A compatible formulation from the West is Thomas Barnett’s division of the world into a non-integrated “Gap” and a functioning “Core.” Countries of the Core largely follow agreed rules, are economically interdependent, and resolve disputes through diplomacy. Gap countries offer repression, lawlessness, poor communications, transportation, and education, and low life expectancy, cannot attract foreign investment, and often are at war whether civil or international. Integrating Gap countries into the Core is a grand strategy for a more peaceful world that could guide foreign policy the way Containment did during the Cold War.

 Instead of arguing over self-serving aspects of the Russian proposal, treat it as a signal suggesting negotiation. Analysis using methods developed by Niall Fraser and Keith Hipel to identify the issues likely to form the basis for a stable alliance among conflict parties suggests Russia and the U.S. could ally to reduce conflict in Iraq and Syria in ways that could induce other nations with interests in a stable Middle East to join the effort, and might moderate Mr. Putin’s apparent obsession with the restoration of Russia’s lost prestige and ending Western encroachment on its vulnerable southern flank. It is understandable that Russia sees NATO moving east as threatening, just as the United States saw European intervention in the Caribbean as threatening, hence the Monroe Doctrine. While the takeover of Crimea and current NATO membership probably is irreversible, it should be possible to end NATO expansion in exchange for Russian agreement to respect the independence of its neighbors, and on that basis end the sanctions on Russia that Putin finds galling. Details could further integrate Russia into Core economic and diplomatic norms, moving it away from its aggressive foreign policy while mitigating its festering and largely ignored economic and demographic problems.

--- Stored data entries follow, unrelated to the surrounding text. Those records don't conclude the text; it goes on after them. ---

/-! ## Nested calls -/

/-- R116 for one call: in any state with the x[7] the CALL left and the same byte in its cell, RET resumes behind the CALL. -/
theorem retEffect_resumes {a : Reg} {s u : State} (hsp : u.reg 7 = (callEffect a s).reg 7)
    (hcell : u.mem.read ((callEffect a s).reg 7) = (callEffect a s).mem.read ((callEffect a s).reg 7)) :
    (retEffect u).pc = s.pc + 2 ∧ (retEffect u).reg 7 = s.reg 7 := by
  constructor
  · rw [retEffect_pc, hsp, hcell, callEffect_mem, callEffect_reg_sp, Memory.read_write_same]
  · rw [retEffect_reg_sp, hsp, callEffect_reg_sp, BitVec.sub_add_cancel]

/-- CALLs through the registers `rs`, one inside the other, and as many RETs. -/
def nestedCalls (rs : List Reg) : List Instr :=
  rs.map (fun r => .call (regByte r)) ++ List.replicate rs.length .ret

theorem nestedCalls_cons (r : Reg) (rs : List Reg) :
    nestedCalls (r :: rs) = .call (regByte r) :: (nestedCalls rs ++ [.ret]) := by
  simp [nestedCalls, List.replicate_succ']

/-- Nested calls leave x[7] as it was and resume behind the outermost one. They write only as many cells below x[7] as there
are CALLs; the rest of the 256, counted upwards from x[7], keep their bytes, which keeps the outer return address. -/
theorem execAll_nestedCalls {rs : List Reg} (s : State) (hlen : rs.length ≤ 256) :
    ∃ t, execAll (nestedCalls rs) s = .next t ∧ t.reg 7 = s.reg 7 ∧ (rs ≠ [] → t.pc = s.pc + 2) ∧
      ∀ i, i + rs.length < 256 → t.mem.read (s.reg 7 + BitVec.ofNat 8 i) = s.mem.read (s.reg 7 + BitVec.ofNat 8 i) := by
  induction rs generalizing s with
  | nil => exact ⟨s, rfl, rfl, fun h => absurd rfl h, fun _ _ => rfl⟩
  | cons r rs ih =>
    rw [List.length_cons] at hlen
    obtain ⟨u, hexec, hsp, -, hmem⟩ := ih (callEffect r s) (by omega)
    have hcell : u.mem.read ((callEffect r s).reg 7) = (callEffect r s).mem.read ((callEffect r s).reg 7) := by
      simpa using hmem 0 (by omega)
    obtain ⟨hpc, hsp'⟩ := retEffect_resumes hsp hcell
    refine ⟨retEffect u, ?_, hsp', fun _ => hpc, fun i hi => ?_⟩
    · rw [nestedCalls_cons, execAll_cons (exec_of_effect (.call r s)), execAll_append hexec,
        execAll_cons (exec_of_effect (.ret u))]
      rfl
    · rw [List.length_cons] at hi
      have haddr : (callEffect r s).reg 7 + BitVec.ofNat 8 (i + 1) = s.reg 7 + BitVec.ofNat 8 i := by
        rw [callEffect_reg_sp]
        bv_omega
      have hclear : s.reg 7 + BitVec.ofNat 8 i ≠ s.reg 7 - 1 := by bv_omega
      have hinner := hmem (i + 1) (by omega)
      rwa [haddr, callEffect_mem, Memory.read_write_other _ hclear] at hinner

/-- Settles O29: `retEffect_resumes` for one call, and nested calls by induction on the registers they go through. -/
theorem retResumesAfterTheCallAtAnyDepth : Obligations.RetResumesAfterTheCallAtAnyDepth := by
  refine ⟨fun a s => ⟨callEffect a s, exec_of_effect (.call a s), fun u hsp hcell =>
    ⟨retEffect u, exec_of_effect (.ret u), retEffect_resumes hsp hcell⟩⟩, fun rs s hpos hlen => ?_⟩
  obtain ⟨t, hexec, hsp, hpc, -⟩ := execAll_nestedCalls s hlen
  exact ⟨t, hexec, hpc (List.ne_nil_of_length_pos hpos), hsp⟩

end Sys2Proof.Machine
end

section
/-! PROOFS. 60_exceptions.md: the opcode bytes that raise UNKNOWN_OPCODE (R122) and UNSUPPORTED_ALU_OP (R123), and that
nothing else does. -/

namespace Sys2Proof

/-! ## The bytes the decoder rejects -/

/-- Bit 5 of the opcode byte as a number (R51). -/
theorem isAluOp_iff (ir : Byte) : isAluOp ir = true ↔ ir.toNat / 32 % 2 = 1 := by
  have hbit : ((ir >>> 5) &&& 1#8).toNat = ir.toNat / 32 % 2 := by
    simp [Nat.shiftRight_eq_div_pow, Nat.and_one_is_mod]
  rw [isAluOp, beq_iff_eq, ← BitVec.toNat_inj, hbit]
  rfl

theorem isAluOp_eq_false_iff (ir : Byte) : isAluOp ir = false ↔ ir.toNat / 32 % 2 = 0 := by
  rw [← Bool.not_eq_true, isAluOp_iff]
  exact Nat.mod_two_ne_one

/-- The ALU rejects every byte but its three opcodes, always as UNSUPPORTED_ALU_OP. -/
theorem decodeAlu_eq_error_iff {ir a b : Byte} {e : Illegal} :
    decodeAlu ir a b = .error e ↔ e = .unsupportedAluOp ∧ ir ∉ [0xA0, 0xA2, 0xA7] := by
  unfold decodeAlu
  split_ifs <;> simp_all [eq_comm]

/-- The dispatch table rejects every byte but its ten opcodes, always as UNKNOWN_OPCODE. -/
theorem decodeHandler_eq_error_iff {ir a b : Byte} {e : Illegal} :
    decodeHandler ir a b = .error e ↔
      e = .unknownOpcode ∧ ir ∉ [0x01, 0x11, 0x45, 0x46, 0x47, 0x50, 0x54, 0x55, 0x56, 0x82] := by
  unfold decodeHandler
  split_ifs <;> simp_all [eq_comm]

theorem decode_eq_unknownOpcode_iff {ir a b : Byte} :
    decode ir a b = .error .unknownOpcode ↔
      ir.toNat / 32 % 2 = 0 ∧ ir ∉ [0x01, 0x11, 0x45, 0x46, 0x47, 0x50, 0x54, 0x55, 0x56, 0x82] := by
  rw [← isAluOp_eq_false_iff, decode]
  cases isAluOp ir with
  | true => simp [decodeAlu_eq_error_iff]
  | false => simp [decodeHandler_eq_error_iff]

theorem decode_eq_unsupportedAluOp_iff {ir a b : Byte} :
    decode ir a b = .error .unsupportedAluOp ↔ ir.toNat / 32 % 2 = 1 ∧ ir ∉ [0xA0, 0xA2, 0xA7] := by
  rw [← isAluOp_iff, decode]
  cases isAluOp ir with
  | true => simp [decodeAlu_eq_error_iff]
  | false => simp [decodeHandler_eq_error_iff]

end Sys2Proof

namespace Sys2Proof.Machine

/-! ## The step that raises -/

theorem causeOf_inj {e e' : Illegal} : causeOf e = causeOf e' ↔ e = e' := by
  cases e <;> cases e' <;> simp [causeOf]

theorem causeOf_ne_none (e : Illegal) : causeOf e ≠ .none := by
  cases e <;> simp [causeOf]

theorem causeOf_ne_regIndex (e : Illegal) : causeOf e ≠ .regIndex := by
  cases e <;> simp [causeOf]

/-- A running core's step raises the error of an illegal opcode exactly when the decoder rejects what it fetched for that
reason: an instruction's effect raises nothing, and its only fatal error is REG_INDEX. -/
theorem step_raises_causeOf_iff {s : State} (hrun : s.running = true) (hfault : s.fault = .none) (e : Illegal) :
    (∃ t, step s = .next t ∧ t.fault = causeOf e) ↔ s.fetchDecode = .error e := by
  have hs : s.stopped = false := s.stopped_eq_false.2 ⟨hrun, hfault⟩
  constructor
  · rintro ⟨t, hstep, ht⟩
    rcases step_cases hstep with ⟨-, rfl⟩ | ⟨-, i, -, he | rfl⟩ | ⟨-, e', hd, rfl⟩
    · exact absurd (ht.symm.trans hfault) (causeOf_ne_none e)
    · exact absurd (ht.symm.trans (he.fault_eq.trans hfault)) (causeOf_ne_none e)
    · exact absurd ht.symm (causeOf_ne_regIndex e)
    · rw [hd, causeOf_inj.1 ht]
  · exact fun hd => ⟨s.raise (causeOf e), step_of_illegal hs hd, rfl⟩

/-- Settles O33: the step raises what the decoder rejects for, and the decoder rejects as UNKNOWN_OPCODE the bytes with bit 5
clear that the dispatch table does not hold. -/
theorem unknownOpcodeRaisedExactly : Obligations.UnknownOpcodeRaisedExactly :=
  ⟨fun _ hrun hfault => (step_raises_causeOf_iff hrun hfault .unknownOpcode).trans decode_eq_unknownOpcode_iff,
    rfl⟩

/-- Settles O34: the step raises what the decoder rejects for, and the decoder rejects as UNSUPPORTED_ALU_OP the bytes with
bit 5 set that are no ALU opcode. -/
theorem unsupportedAluOpRaisedExactly : Obligations.UnsupportedAluOpRaisedExactly :=
  ⟨fun _ hrun hfault => (step_raises_causeOf_iff hrun hfault .unsupportedAluOp).trans decode_eq_unsupportedAluOp_iff,
    rfl⟩

end Sys2Proof.Machine
end

section
/-! PROOFS. 30_encoding.md: what decodes to what (R50 to R53, R56, R57, R60). -/

namespace Sys2Proof

/-! ## The decoder and the encoder -/

/-- The bytes that decode to an instruction: its opcode, and behind it its operands (R50, R53, R60). -/
theorem decode_eq_ok_iff {ir a b : Byte} {i : Instr} :
    decode ir a b = .ok i ↔ i.opcode = ir ∧ i.operands <+: [a, b] := by
  have hop : decode i.opcode a b = .ok i ↔ i.operands <+: [a, b] := by
    cases i <;> simp [Instr.opcode, Instr.operands, eq_comm]
  constructor
  · intro h
    obtain rfl := opcode_of_decode h
    exact ⟨rfl, hop.1 h⟩
  · rintro ⟨rfl, h⟩
    exact hop.2 h

theorem operands_length_eq (i : Instr) : i.operands.length = operandCount i.opcode := by
  cases i <;> simp [Instr.operands, Instr.opcode, operandCount]

theorem operands_length_le (i : Instr) : i.operands.length ≤ 2 := by
  cases i <;> simp [Instr.operands]

/-- Any bytes `f 0`, `f 1`, `f 2` decode to an instruction when those that are its own are the ones of its encoding. -/
theorem decode_of_encode_getElem? {f : Nat → Byte} {i : Instr} (h : ∀ k v, (encode i)[k]? = some v → f k = v) :
    decode (f 0) (f 1) (f 2) = .ok i := by
  refine decode_eq_ok_iff.2 ⟨(h 0 _ rfl).symm, List.prefix_iff_getElem?.2 fun k hk => ?_⟩
  have hv : f (k + 1) = i.operands[k] := h (k + 1) _ (List.getElem?_eq_getElem hk)
  have hlen := operands_length_le i
  obtain rfl | rfl : k = 0 ∨ k = 1 := by omega
  · simp [← hv]
  · simp [← hv]

theorem decodeBytes_encode_append (i : Instr) (rest : List Byte) : decodeBytes (encode i ++ rest) = .ok i := by
  refine decode_of_encode_getElem? (f := fun k => (encode i ++ rest).getD k 0#8) fun k v hv => ?_
  have hk : k < (encode i).length := (List.getElem?_eq_some_iff.1 hv).1
  rw [List.getD_eq_getElem?_getD, List.getElem?_append_left hk, hv, Option.getD_some]

/-- The encoding of a decoded instruction is as many of its bytes as the top two bits of the first say (R52). -/
theorem encode_of_decode {ir a b : Byte} {i : Instr} (h : decode ir a b = .ok i) :
    encode i = [ir, a, b].take (instructionLength ir) := by
  obtain ⟨rfl, hpre⟩ := decode_eq_ok_iff.1 h
  rw [instructionLength, Nat.add_comm, List.take_succ_cons, ← operands_length_eq, ← List.prefix_iff_eq_take.1 hpre]
  rfl

/-- Settles O3: `decodeBytes_encode_append` and `encode_of_decode`. -/
theorem decodeAndEncodeAgree : Obligations.DecodeAndEncodeAgree :=
  ⟨decodeBytes_encode_append, fun _ _ _ _ => encode_of_decode⟩

/-- Settles O1: each written-out byte is the opcode of its instruction. -/
theorem writtenOutWordsDecode : Obligations.WrittenOutWordsDecode :=
  ⟨decode_add _ _, decode_mul _ _, decode_cmp _ _, decode_hlt _ _, decode_ldi _ _, decode_prn _ _, decode_psh _ _,
    decode_pop _ _, decode_call _ _, decode_ret _ _, decode_jmp _ _, decode_jeq _ _, decode_jne _ _⟩

/-- Settles O2: the counts and classes of the thirteen bytes are computed, and each byte is the opcode of an instruction. -/
theorem topThreeBitsGiveCountAndClass : Obligations.TopThreeBitsGiveCountAndClass := by
  simp only [Obligations.TopThreeBitsGiveCountAndClass, List.forall_mem_cons]
  exact ⟨⟨rfl, rfl, _, decode_hlt 0 0⟩, ⟨rfl, rfl, _, decode_ret 0 0⟩, ⟨rfl, rfl, _, decode_psh 0 0⟩,
    ⟨rfl, rfl, _, decode_pop 0 0⟩, ⟨rfl, rfl, _, decode_prn 0 0⟩, ⟨rfl, rfl, _, decode_call 0 0⟩,
    ⟨rfl, rfl, _, decode_jmp 0 0⟩, ⟨rfl, rfl, _, decode_jeq 0 0⟩, ⟨rfl, rfl, _, decode_jne 0 0⟩,
    ⟨rfl, rfl, _, decode_ldi 0 0⟩, ⟨rfl, rfl, _, decode_add 0 0⟩, ⟨rfl, rfl, _, decode_mul 0 0⟩,
    ⟨rfl, rfl, _, decode_cmp 0 0⟩, List.forall_mem_nil _⟩

end Sys2Proof
end

section
/-! PROOFS. 20_memory.md and 70_reset_and_hazards.md: the canonical form of memory, the state after reset (R28, R140), the
load interface (R142), and what the core fetches of a loaded program. -/

namespace Sys2Proof.Machine

/-! ## Canonical memories -/

theorem Memory.lookup_eq_of_read_eq {m n : Memory} (h : ∀ a : Byte, m.read a = n.read a) {k : Nat}
    (hk : k < Config.memSize) : m.lookup k = n.lookup k := by
  simpa [Memory.read, Nat.mod_eq_of_lt hk] using h (BitVec.ofNat 8 k)

/-- A canonical memory lists exactly the cells that hold something other than the fill value. -/
theorem Memory.mem_iff {m : Memory} (h : m.wf) {c : Host.Cell} :
    c ∈ m ↔ m.lookup c.1 = c.2 ∧ c.2 ≠ Config.memFill := by
  constructor
  · intro hc
    obtain ⟨-, hne⟩ := h.2 c hc
    exact ⟨Memory.lookup_of_mem h hc, hne⟩
  · rintro ⟨hval, hne⟩
    obtain ⟨d, hd, hnum⟩ : ∃ d ∈ m, d.1 = c.1 := by
      by_contra hno
      push Not at hno
      exact hne (hval.symm.trans (Memory.lookup_of_not_mem hno))
    have hdc : d = c := Prod.ext hnum (by rw [← hval, ← hnum, Memory.lookup_of_mem h hd])
    exact hdc ▸ hd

Such an agreement could enable U.S. goals of eliminating ISIS and preventing Iran from achieving regional hegemony. The campaign against ISIS is progressing, albeit at a snail’s pace. But, destroying ISIS in a way that dissuades others from picking up its mantle and stabilizing Iraq and Syria is a formidable task that builds on established tactics for asymmetric conflicts and on the lessons learned since the end of the Cold War.* The tactics go back at least to Lawrence in Arabia who wrote: “Did my provoked jape at Vickery, that rebellion was more like peace than war, hold as much truth as haste?” Or as Field Marshal Templer in Malaya argued, “the shooting side of the business is only 25 percent … the other 75 percent lies in getting the people behind us.” In the current context, that means dissuading potential foreign fighters. The more idealized their vision of Islam the easier it should be for a knowledgeable Muslim to convince them to abandon Salafism. 

International interventions in the 1990s often assumed state-building was necessary and sufficient for peace-building.  In practice, the two often proved incompatible. For example, selecting officials on merit often conflicted with the need to share power across ethnicity, religion, or tribe so that citizens viewed the government as legitimate. Contracting services to multinationals failed to build local capacity.  Making things worse, peacekeepers often left before improvements took hold.

Despite the difficulties, state building appears essential but insufficient for peace and stability. Local legitimacy and the need to engage rather than simply replace community leaders are now recognized as more important than imposing Western ways. The limits on any plausible intervenor’s resources and will suggest focusing first on situations most threatening to global peace—such as Iraq and Syria.

If the U.S. and Russia could join forces against Nazis, why not in the Middle East?

* Such as Afghanistan, Angola, Bosnia-Herzegovina, Croatia, East Timor, El Salvador, Guatemala, Kosovo, Liberia, Libya, Mozambique, Namibia, Nicaragua, Rwanda, Sierra Leone, and Somalia.